Judge Magner concluded that a punitive damage award of $3,171,154.00 was warranted “to deter Wells Fargo from similar conduct in the future. This Court hopes that the relief granted will finally motivate Wells Fargo to rectify its practices and comply with the terms of court orders, plans and the automatic stay.” [“Hope springs eternal….” – PCQ]

Conclusion. If there was something particularly astonishing to me about Wells’ conduct, I would say so.  Unfortunately, this is an all too familiar story. But I do wonder what goes through the minds of Wells Fargo’s legal counsel in cases like this one.

Sleeping Nights? On a personal level, how does one sleep at night, knowing that he or she is being paid to beat up on someone who’s already been beaten down?  Do dollars anesthetize the conscience?

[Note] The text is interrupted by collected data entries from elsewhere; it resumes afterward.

-- ==== Sys2Proof/Machine/Step.lean ====
section
/-! DEFINITION. One step of the block: the command at the front of the queue, or one tick of the slate when none
waits. -/

namespace Sys2Proof.Machine

/-- One step: the command at the front of the queue acts on the state with the rest of the queue; on an empty queue the
slate counts one tick of 8 ns (R273; log entry 2). -/
def step (s : State) : Host.Outcome State Fault Refusal :=
  match s.pending with
  | [] => .next s.idleTick
  | c :: rest => exec c { s with pending := rest }

/-- The state with the command that a word spells put at the front of its queue; the state itself where the word spells
none. -/
def State.withFetchWord (s : State) (nbits w : Nat) : State :=
  match decodeTableWord nbits w with
  | some c => { s with pending := c :: s.pending }
  | none => s

end Sys2Proof.Machine
end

Professional Satisfaction? The bank attorneys appearing before Judge Magner cannot feel good, having to make arguments that she later refers as “…a position as untenable as it (is) illogical.”  Perhaps if the money’s right, bank counsel is willing to play the fool.

Self-respect? Fortunately, I get to choose my own clients.  If I don’t respect them, or don’t trust them, I don’t represent them.  It’s simple.  I would find it impossible to represent a client – inside the courtroom or out – that I neither respected nor trusted.  Do bank attorneys have to perform the impossible?  Do dollars anesthetize self-respect too?